It's no wonder one of the greatest defenders of Nicholas Ray's 1956 film Bigger than Life is Jonathan Lethem, a novelist. The movie, although certainly cinematic in its visuals, has a story built more like a novel's. Its portrait of a typical American family carefully treading a class line and held together through a sense of routine dullness only to have its unstable roots exposed through happenstance comes less from the world of the cinema of that time than its literary brethren, writers like John Cheever and Richard Yates.
The film follows school teacher and part-time taxi dispatcher Ed Avery, played wonderfully by the great James Mason, as he goes through a battle with the drug cortisone, prescribed to hopefully overcome a painful and fatal inflammation of the arteries. Avery begins relying too heavily on the drug, eventually beginning to overdose, which leads him spiraling out of control into a towering, fascistic overlord, terrorizing his family and ruling over his students with disdain for their tiny minds.

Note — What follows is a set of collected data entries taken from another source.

-- ==== Sys2Proof/Machine/TimerCommands.lean ====
section
/-! DEFINITION. The expiries of the lanes, the Survey Timer and the engines, and PREPARE_PASS. An expiry is reached when the
millisecond count equals it (R1): a command whose timer is not running, or not due, changes nothing (log 2). -/

namespace Sys2Proof.Machine

/-! ## Lane timers (R91, R68) -/

/-- The timer of kind k of a lane is due. -/
def State.laneTimerDue (s : State) (p : Port) (k : LaneTimer) : Bool := decide ((s.lane p).timer = some (k, s.ms))

/-- NEG_WINDOW_EXPIRY (R75): cable-related if the energy-present flag is set at the expiry (R78). -/
def execNegWindowExpiry (port : Port) (s : State) : Host.Outcome State Fault Refusal :=
  s.tapEvent port fun t =>
    if t.laneTimerDue port .negotiate then t.failLane port .negTimeout (t.lane port).energy else t

/-- TRAIN_WINDOW_EXPIRY (R77). -/
def execTrainWindowExpiry (port : Port) (s : State) : Host.Outcome State Fault Refusal :=
  s.tapEvent port fun t => if t.laneTimerDue port .train then t.failLane port .trainTimeout true else t

/-- BACKOFF_EXPIRY (R71). -/
def execBackoffExpiry (port : Port) (s : State) : Host.Outcome State Fault Refusal :=
  s.tapEvent port fun t => if t.laneTimerDue port .backoff then t.enterAdvertise port false else t

/-- The quiet-hold record of a key is due (R68). -/
def State.quietDue (s : State) (p : Port) (st : Station) (port : Port) : Bool :=
  (s.lane p).quiet.any fun q => q.hasKey st port && decide (q.expiry = s.ms)

/-- QUIET_RECORD_EXPIRY (R68). -/
def execQuietRecordExpiry (port : Port) (asker : Station) (askerPort : Port) (s : State) :
    Host.Outcome State Fault Refusal :=
  s.tapEvent port fun t => if t.quietDue port asker askerPort then t.quietEndLane port asker askerPort else t

/-! ## Survey Timer (R178, R181) -/

/-- HOLDOFF_EXPIRY (R181). -/
def execHoldoffExpiry (port : Port) (s : State) : Host.Outcome State Fault Refusal :=
  s.tapEvent port fun t => if t.holdoff port = some t.ms then t.expireHoldoff port else t

/-- SURVEY_EXPIRY (R178). -/
def execSurveyExpiry (s : State) : Host.Outcome State Fault Refusal :=
  s.perform fun t => if t.surveyTimer = some t.ms then t.expireSurvey else t

/-! ## Engine timers (R120 to R123, R38, R173) -/

/-- The timer of kind k of an engine is due. -/
def State.engineTimerDue (s : State) (e : EngineId) (k : EngineTimer) : Bool :=
  decide ((s.engine e).timer = some (k, s.ms))

/-- The engine's timer has expired and runs no more. -/
def Engine.stopTimer (g : Engine) : Engine := { g with timer := none }

/-- The engine is in PREPARING with both waits of R120 over: no timer runs and no frame posted for it remains in the
coordination list. -/
def State.passReady (s : State) (e : EngineId) : Bool :=
  decide ((s.engine e).state = .preparing) && decide ((s.engine e).timer = none) && !s.framesOutstanding e

/-- R120 steps 1 to 3: pass pairs, QUIET_ASK, settle timer. -/
def State.preparePass (s : State) (e : EngineId) (x : Entry) : State :=
  let n := (pairsOf x.remaining).length
  let due := s.after Config.settleMs
  (s.postCoord (quietAskFrame x.port (holdUnits n x.depth)) (some e)).modifyEngine e fun g =>
    { g with passPairs := x.remaining, heldBack := 0, announcement := .asked, timer := some (.settle, due) }

/-- The entry bound to an engine. -/
def State.boundEntry (s : State) (e : EngineId) : Option Entry := (s.engine e).bound.bind s.entryOf

/-- PREPARE_PASS (R120), once the engine's earlier coordination frames have drained. -/
def execPreparePass (engine : EngineId) (s : State) : Host.Outcome State Fault Refusal :=
  s.perform fun t =>
    if t.passReady engine then
      match t.boundEntry engine with
      | some x => t.preparePass engine x
      | none => t
    else t

/-- R120 steps 4 and 5: SWEEP_START, then the first pair of the pass. -/
def State.settled (s : State) (e : EngineId) (x : Entry) : State :=
  let pairs := (s.engine e).passPairs
  let s := (s.postCoord (sweepStartFrame x.port pairs (listenUnits (pairsOf pairs).length x.depth)) (some e)).modifyEngine e
    fun g => { g.stopTimer with announcement := .started }
  match pairsOf pairs with
  | q :: _ => s.beginPair e x.port q
  | [] => s

/-- SETTLE_EXPIRY (R120). -/
def execSettleExpiry (engine : EngineId) (s : State) : Host.Outcome State Fault Refusal :=
  s.perform fun t =>
    if t.engineTimerDue engine .settle then
      match t.boundEntry engine with
      | some x => t.settled engine x
      | none => t.modifyEngine engine Engine.stopTimer
    else t

/-- RETRY_WAIT_EXPIRY (R123): PREPARING goes on from step 1 of R120. -/
def execRetryWaitExpiry (engine : EngineId) (s : State) : Host.Outcome State Fault Refusal :=
  s.perform fun t => if t.engineTimerDue engine .retryWait then t.modifyEngine engine Engine.stopTimer else t

/-- ANALYSIS_END (R122). -/
def execAnalysisEnd (engine : EngineId) (s : State) : Host.Outcome State Fault Refusal :=
  s.perform fun t =>
    if t.engineTimerDue engine .analysis then
      let t := t.modifyEngine engine Engine.stopTimer
      match (t.engine engine).bound, (t.engine engine).current with
      | some p, some q => t.endAnalysis engine p q
      | _, _ => t
    else t

/-- CALIBRATION_RESULT (R38, R37). When both engines become free together, engine 0 takes its next lane first. -/
def execCalibrationResult (engine : EngineId) (s : State) : Host.Outcome State Fault Refusal :=
  s.perform fun t =>
    if t.engineTimerDue engine .calibration then
      if engine = 1 ∧ t.engineTimerDue 0 .calibration then
        ((t.finishCalibration 0).finishCalibration 1).startupEnd
      else (t.finishCalibration engine).startupEnd
    else t

/-- The timer of an engine's listen job is due (R173). -/
def State.jobDue (s : State) (e : EngineId) : Bool :=
  match (s.engine e).job with
  | some j => decide (j.endTime = s.ms)
  | none => false

/-- LISTEN_JOB_END (R173). -/
def execListenJobEnd (engine : EngineId) (s : State) : Host.Outcome State Fault Refusal :=
  s.perform fun t => if t.jobDue engine then t.endListenJob engine else t

end Sys2Proof.Machine
end

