-- ==== Sys2Proof/Machine/Dispatch.lean ====
section
/-! DEFINITION. One arm for each command: the call of its meaning. -/

namespace Sys2Proof.Machine

def exec (i : Instr) (s : State) : Host.Outcome State Fault Refusal :=
  match i with
  | .resetAssert => Sys2Proof.Machine.execResetAssert s
  | .resetRelease sta pcs aut => Sys2Proof.Machine.execResetRelease sta pcs aut s
  | .minuteAdvance => Sys2Proof.Machine.execMinuteAdvance s
  | .frameReceived kind header payload check => Sys2Proof.Machine.execFrameReceived kind header payload check s
  | .frameBreak => Sys2Proof.Machine.execFrameBreak s
  | .frameLengthOverflow len => Sys2Proof.Machine.execFrameLengthOverflow len s
  | .trailingCell => Sys2Proof.Machine.execTrailingCell s
  | .lineIdle => Sys2Proof.Machine.execLineIdle s
  | .arbitrationLost => Sys2Proof.Machine.execArbitrationLost s
  | .collisionError => Sys2Proof.Machine.execCollisionError s
  | .frameSent => Sys2Proof.Machine.execFrameSent s
  | .stationReset => Sys2Proof.Machine.execStationReset s
  | .enable port => Sys2Proof.Machine.execEnable port s
  | .disable port => Sys2Proof.Machine.execDisable port s
  | .retrain port => Sys2Proof.Machine.execRetrain port s
  | .unpark port => Sys2Proof.Machine.execUnpark port s
  | .sweep port mask depth flags => Sys2Proof.Machine.execSweep port mask depth flags s
  | .cancelSweep port => Sys2Proof.Machine.execCancelSweep port s
  | .setProfile bytes => Sys2Proof.Machine.execSetProfile bytes s
  | .setGuard mask => Sys2Proof.Machine.execSetGuard mask s
  | .setSurvey interval mode => Sys2Proof.Machine.execSetSurvey interval mode s
  | .queryStation => Sys2Proof.Machine.execQueryStation s
  | .queryPort port => Sys2Proof.Machine.execQueryPort port s
  | .readRecord port => Sys2Proof.Machine.execReadRecord port s
  | .readCoupling start => Sys2Proof.Machine.execReadCoupling start s
  | .clearCoupling => Sys2Proof.Machine.execClearCoupling s
  | .quietAsk sender port units => Sys2Proof.Machine.execQuietAsk sender port units s
  | .quietEnd sender port => Sys2Proof.Machine.execQuietEnd sender port s
  | .sweepStart sender port mask units => Sys2Proof.Machine.execSweepStart sender port mask units s
  | .sweepEnd sender port => Sys2Proof.Machine.execSweepEnd sender port s
  | .couplingSeen sender swept sendersPort level => Sys2Proof.Machine.execCouplingSeen sender swept sendersPort level s
  | .energyOn port => Sys2Proof.Machine.execEnergyOn port s
  | .energyOff port => Sys2Proof.Machine.execEnergyOff port s
  | .burst port offer ack remoteFault => Sys2Proof.Machine.execBurst port offer ack remoteFault s
  | .plainPulse port => Sys2Proof.Machine.execPlainPulse port s
  | .trainProgress port stage => Sys2Proof.Machine.execTrainProgress port stage s
  | .trainFault port kind pair => Sys2Proof.Machine.execTrainFault port kind pair s
  | .linkLost port => Sys2Proof.Machine.execLinkLost port s
  | .powerDetectBegin port => Sys2Proof.Machine.execPowerDetectBegin port s
  | .powerDetectEnd port => Sys2Proof.Machine.execPowerDetectEnd port s
  | .captureDone port tag data => Sys2Proof.Machine.execCaptureDone port tag data s
  | .captureTimeout port => Sys2Proof.Machine.execCaptureTimeout port s
  | .calibrationResult engine => Sys2Proof.Machine.execCalibrationResult engine s
  | .negWindowExpiry port => Sys2Proof.Machine.execNegWindowExpiry port s
  | .trainWindowExpiry port => Sys2Proof.Machine.execTrainWindowExpiry port s
  | .backoffExpiry port => Sys2Proof.Machine.execBackoffExpiry port s
  | .quietRecordExpiry port asker askerPort => Sys2Proof.Machine.execQuietRecordExpiry port asker askerPort s
  | .settleExpiry engine => Sys2Proof.Machine.execSettleExpiry engine s
  | .retryWaitExpiry engine => Sys2Proof.Machine.execRetryWaitExpiry engine s
  | .preparePass engine => Sys2Proof.Machine.execPreparePass engine s
  | .analysisEnd engine => Sys2Proof.Machine.execAnalysisEnd engine s
  | .listenJobEnd engine => Sys2Proof.Machine.execListenJobEnd engine s
  | .holdoffExpiry port => Sys2Proof.Machine.execHoldoffExpiry port s
  | .surveyExpiry => Sys2Proof.Machine.execSurveyExpiry s
  | .newFrame => Sys2Proof.Machine.execNewFrame s

end Sys2Proof.Machine
end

Like the contemporary literary novels of the time, the film runs heavily on subtext. Director Nicholas Ray, who also had a heavy hand in the film's script, crafts moments where much is shown and hinted at while little is said. Emblematic of this is the extraordinary design of the Averys' house. Drab with only slight hints of color, the house represents a middle class family with aspirations exceeding its grasp. There is a yearning for both a future prosperity and a nostalgia-tinted past seen through the travel posters and ancient maps hung throughout the house representing exotic locations the family has never visited. A football commemorating a high school triumph of Ed's is given over-prominence displayed in the center of the mantelpiece. Ed's wife Lou attempts to be a modern domestic goddess within the same kitchen that houses a decrepit, outdated water heater.
The focus of the film is Ed's psychological breakdown, but the brilliance of Ray is to eschew the typical movie madness of histrionics and distorted realities by making Ed's insanity take the form of a sort of heightened reality, a horrific exaggeration of The American Dream of class mobility and achievement stifled only by lack of determination. Ray subverts ordinary values like education, physical achievement, beauty, and morality by inflating them to levels titularly bigger than life, so grandiose that they become monstrous.
The primary victim of Ed's madness is his son, whose name, Richie, may itself be an indicator of Ed's already present desire to see his son not only succeed, but exceed. Ed lords his own achievements over Richie, demanding that he excel at football and his studies the same way Ed has. It's telling that the crisis moment at the film's climax, the moment that throws Ed into the deepest depths of his madness, comes when Richie confronts him on his failures. Although he made one big play in one big game, Ed was a second-string player, and although certainly smart, his education has landed him the less-than-glamorous position of an elementary school teacher in the suburbs.
This generational tension was nothing new to Nicholas Ray. Bigger Than Life was released only a year after Ray's groundbreaking Rebel Without a Cause. Ray understood that tension in a sublime way, and showed it by investigating its origins as less an antagonistic rage or a burden of disappointments, but as a fraught search for personal identity. Early in the film Richie looks up to Ed as someone to emulate, but eventually sees his father's inherent weaknesses, and comes to define himself against those. Ed tries to build the boy up to be at least as accomplished as he is, if not more so, but each of the boy's failings only holds up a mirror to his own.